UO zebrafish study sheds light on how microbes are shared

In graduate school, the UO’s Brendan Bohannan didn’t buy into the idea that microbes were simply weird, tiny organisms that play by their own rules. So he set out to weed information from them, especially about their role in the environment.

Through collaborations in the UO’s Institute of Ecology and Evolution, the Biology and the Built Environment Center and META Center for Systems Biology since arriving at the UO in 2006, he also turned to exploring the influences of microbes on both the outside and inside of humans and animals.

His latest research, published recently in the early edition of the Proceedings of the National Academy of Sciences, provided what is arguably the first glimpse — at a fundamental research level — at microbial dispersal inside any species. Of course, at the UO that was done inside zebrafish, a research model pioneered here.

Dispersal refers to the movement of microbes from one place to another.

“I used to think that dispersal is not important to microbes,” said Bohannan, a professor of biology. “They are so tiny, they can disperse anywhere. An old axiom says that everything is everywhere and the environment selects. As researchers, we began to find differently. This issue of dispersal has now re-emerged as we ask about microbial communities inside animals.”

In a specially devised experiment, led by former doctoral student Adam R. Burns, now a postdoctoral researcher at Stanford University, zebrafish with defective immune systems swam and dined with other zebrafish with normal immune systems. In short order, their gut microbiomes became similar.

The National Institutes of Health-supported research was done in the UO’s META Center for Systems Biology.

“We have long known that diseases can be caused by the movement of microbes between individuals, but the microbiome has rarely been approached this way,” Bohannan said. “We were curious if the transmission of microbes is enough to explain the variation that we see in the microbiome composition among individual fish.”

The team found that in a mixed community, the gut composition of the zebrafish converged. Surprisingly, Bohannan said, fish raised separately as part of groups of the same kind — immune-defective or immune-intact — also had gut communities similar to those raised in mixed groups.
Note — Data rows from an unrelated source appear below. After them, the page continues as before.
/-- V41.7: a wish above the bound is clamped, a negative one gives 0. -/
theorem test_piSeed :
    (after (.piSeed 0) { piStart 0 0x2000 0x10000 0 0 with arg := 0x6000 }).map
      (fun t => t.pi0.integ) = some 0x30000 ∧
    (after (.piSeed 0) { piStart 0 0x2000 0x10000 0 0 with arg := 0xFFFF8000 }).map
      (fun t => t.pi0.integ) = some 0 := by decide

/-- V41.8 -/
theorem test_ki_write_rescales :
    (after (.regWrite 0x044 4 0x2000) (piStart 0 0x1000 0x10000 0x4000 0)).map
      (fun t => (t.pi0.integ, t.pi0.imax)) = some (0x2000, 0x80000) := by decide

/-! ## Waveform (95_test_vectors.md 3.3) -/

/-- V42.1 and V42.2 -/
theorem test_angSetfreq :
    (after .angSetfreq { State.reset with arg := 0x3C0000, wave.pwmfreq := 20000 }).map
      (fun t => (t.wave.adelta, t.err)) = some (0x00C49BA5, 0) ∧
    (after .angSetfreq { State.reset with arg := 0x3C0000 }).map
      (fun t => (t.wave.freq, t.wave.adelta, t.err)) = some (0x3C0000, 0, 2) := by decide

theorem test_angReset :
    (after .angReset { State.reset with wave.angle := 7, wave.pcnt := 3, wave.adelta := 5 }).map
      (fun t => (t.wave.angle, t.wave.pcnt, t.wave.adelta)) = some (0, 0, 5) := by decide

/-- V42.7 -/
theorem test_waveUpdate_sine :
    (after .waveUpdate { State.reset with wave.angle := 0x15555555, wave.amp := 0x10000 }).map
      (fun t => (t.wave.dutyA, t.wave.dutyB, t.wave.dutyC, t.irqst)) =
      some (0xBE2D, 0x0004, 0xC1CE, 0x02) := by decide

/-- V42.10: space vector at 90 degrees. -/
theorem test_waveUpdate_spaceVector :
    (after .waveUpdate { inMode .svpwm with wave.angle := 0x40000000, wave.amp := 0x10000 }).map
      (fun t => (t.wave.dutyA, t.wave.dutyB, t.wave.dutyC)) =
      some (0xE000, 0x2000, 0x2000) := by decide

/-- V42.13: the half-cycle's end closes the window with the new amplitude. -/
theorem test_evPwm_closes_window :
    (after (.evPwm 1) { State.reset with
      wave.angle := 0x7F000000, wave.adelta := 0x02000000, wave.amp := 0x10000
      cur.calgain := 0x100, cur.pkacc := 900, cur.vbus := 0x180000 }).map
      (fun t => (t.wave.angle, t.cur.ipeak, t.cur.iavg, t.cur.pkacc)) =
      some (0x81000000, 0x38400, 0xE100, 0) := by decide

/-- V42.4: below UPDRATE + 1 the event only counts. -/
theorem test_evPwm_counts :
    (after (.evPwm 3) { State.reset with wave.adelta := 0x0083126E, ctrl.updrate := 3 }).map
      (fun t => (t.wave.angle, t.wave.pcnt, t.irqst)) = some (0, 3, 0) := by decide

/-! ## Commutation (95_test_vectors.md 3.4) -/

/-- V43.3 -/
theorem test_cmtHall_reverse_swaps :
    (after .cmtHall { hallMode with cmt.hall := 1, ctrl.dir := true }).map
      (fun t => (t.cmt.phmask, t.irqst)) = some (0x06, 0x08) := by decide

/-- V43.4: an empty entry. -/
theorem test_evHall_nodrive :
    (after (.evHall 0 0) { hallMode with cmt.phmask := 0x09 }).map
      (fun t => (t.cmt.phmask, t.err)) = some (0, 0x04) := by decide

/-- V44.7: the 4 to 5 edge is a speed edge. -/
theorem test_evHall_speed_edge :
    (after (.evHall 5 1000) { hallMode with cmt.hall := 4 }).map
      (fun t => (t.cmt.phmask, t.spd.skip, t.spd.lastedge)) = some (0x18, false, 1000) := by
  decide

/-- V43.8 -/
theorem test_cmtStepset :
    (after (.cmtStepset 5) (bemfMode 0)).map
      (fun t => (t.cmt.cstep, t.cmt.phmask, t.cmt.floatph, t.zc.skipcnt)) =
      some (5, 0x18, 0, 2) := by decide

/-- V43.13: an illegal entry. -/
theorem test_cmtStepset_taberr :
    (after (.cmtStepset 0) { bemfMode 0 with cmt.stab := tableT2.set 0 0x0C3 }).map
      (fun t => (t.cmt.phmask, t.err, t.cmt.floatph)) = some (0, 0x08, 3) := by decide

/-- V43.14 -/
theorem test_cmtStepadv_wraps :
    after .cmtStepadv { State.reset with cmt.cstep := 5 } = some State.reset := by decide

/-- V43.11: no effect outside TRAP_BEMF; V43.8: the next step in it. -/
theorem test_evCmt :
    (after .evCmt { hallMode with cmt.cstep := 3 }).map (fun t => t.cmt.cstep) = some 3 ∧
    (after .evCmt { bemfMode 0 with cmt.cstep := 5 }).map (fun t => (t.cmt.cstep, t.cmt.phmask)) =
      some (0, 0x09) := by decide

/-! ## Speed and zero crossings (95_test_vectors.md 3.5, 3.6) -/

/-- V44.1, edges 3 and 4 -/
theorem test_speedEdge_filters_and_rejects :
    (let s := speedEdge 901000 { speedStart with
       spd.skip := false, spd.seed := false, spd.lastedge := 501000, spd.mspeed := 3000 }
     (s.spd.spdsamp, s.spd.mspeed) = (3750, 3187)) ∧
    (let s := speedEdge 1001000 { speedStart with
       spd.skip := false, spd.seed := false, spd.lastedge := 901000, spd.mspeed := 3187 }
     (s.spd.spdsamp, s.spd.mspeed) = (15000, 3187)) := by decide

/-- V44.6 -/
theorem test_spdReset :
    (after .spdReset { speedStart with
      spd.skip := false, spd.seed := false, spd.mspeed := 1500, spd.edgeage := 2
      spd.spdsamp := 1500 }).map
      (fun t => (t.spd.mspeed, t.spd.edgeage, t.spd.spdsamp, t.spd.skip, t.spd.seed)) =
      some (0, 0, 1500, true, true) := by decide

/-- V45.8 -/
theorem test_zcReset :
    (after .zcReset { bemfMode 0 with zc.zcvalid := true, zc.zcdone := true }).map
      (fun t => (t.zc.zcvalid, t.zc.zcdone, t.zc.skipcnt)) = some (false, false, 2) := by
  decide

/-- V45.1: the crossing sample. -/
theorem test_evAdc_crossing :
    (after (.evAdc 0 0x000C0000 0x00180000 0 4000) (bemfMode 0)).map
      (fun t => (t.zc.zcdone, t.zc.lastzc, t.zc.avgper, t.zc.cmtdly, t.irqst)) =
      some (true, 4000, 20000, 8650, 0x04) := by decide

/-- V46.4: signed temperature and the kept maximum. -/
theorem test_evAdc_latches :
    (after (.evAdc 900 0 0x00180000 0xFFFB0000 0) { State.reset with cur.pkacc := 0x1234 }).map
      (fun t => (t.cur.pkacc, t.cur.vbus, t.cur.temp)) =
      some (0x1234, 0x180000, 0xFFFB0000) := by decide

/-! ## Current and fault monitor (95_test_vectors.md 3.7, 3.8) -/

/-- V46.1 -/
theorem test_windowClose :
    (let s := windowClose { State.reset with
       cur.calgain := 0x100, cur.calofs := 0xFFFF0000, wave.ampeff := 0x8000
       cur.vbus := 0x180000, cur.pkacc := 900 }
     (s.cur.ipeak, s.cur.iavg, s.cur.irms, s.cur.power, s.cur.pkacc) =
       (0x28400, 0xA100, 0x71D8, 0x78C0, 0)) := by decide

/-- V46.8 -/
theorem test_curReset :
    after .curReset { State.reset with
      cur.pkacc := 9, cur.ipeak := 9, cur.iavg := 9, cur.irms := 9, cur.power := 9 } =
      some State.reset := by decide

/-- V46.7 -/
theorem test_evAdcerr :
    after .evAdcerr State.reset = some { State.reset with err := 0x10, irqst := 0x10 } := by
  decide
All they shared was the water in their tanks and food.

“This result suggests that the movement of microbes does more than just mix microbes between different fish, but it also selects for particular microbes that are especially good at moving from fish to fish,” Bohannan said.

While the study looked only at the ability of fish to exchange microbes, it suggests that microbiome variation among different people might also be influenced by the movement of microbes.

When people come together for a class or a meeting, for example, they may depart with a microbiome that is somewhat different than when they entered, Bohannan said.

His newest research, he added, was hatched as an idea in a 2012 paper in the journal Science, but how to approach it experimentally was elusive.

“The idea behind this research came from all of us,” Bohannan said. “It was inspired in part by the idea that we can think of microbiomes as local communities that are connected by dispersal, or meta-communities. This paper is a milestone for all of us in the META Center.”